Abstract
Glycation is recognized for its ability to stiffen collagen matrices through non-enzymatic crosslinking. However, the biological effects of glycation in vivo, particularly in diabetic hyperglycemia remain less understood. Clinical observations suggest that diabetes contributes to pathogenic tumor vasculature, yet the underlying mechanisms are not clear. Here, we employed in vitro hydrogels, an ex ovo chicken chorioallantoic membrane model, a mouse model, and RNA sequencing to demonstrate how diabetic hyperglycemia impacts tumor vasculature barrier integrity via glycation-mediated ECM stiffening and production of advanced glycation end products.
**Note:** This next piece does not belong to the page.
-- ==== Sys2Proof/Machine/Core.lean ====
section
/-! DEFINITION. The model behind the host's interface. -/

def Sys2Proof.core : Host.Core := { State := Sys2Proof.Machine.State, Fault := Sys2Proof.Machine.Fault, Refusal := Sys2Proof.Machine.Refusal, step := Sys2Proof.Machine.step, reset := Sys2Proof.Machine.State.reset }
end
Stiffened ECM and activated AGE-RAGE signaling lead to heightened contractility, activation of NF-κB, increased secretion of GM-CSF in tumor cells, and subsequently, impaired tumor vasculature barrier function. Our findings reveal a novel mechanism by which matrix stiffness and AGE-RAGE signaling synergistically govern vasculature barrier integrity and highlight a key role for matrix stiffness in NF-κB activity.
Keywords:
AGE-RAGE; Diabetic hyperglycemia; GM-CSF; NF-kB; Non-enzymic glycation; endothelial barrier function.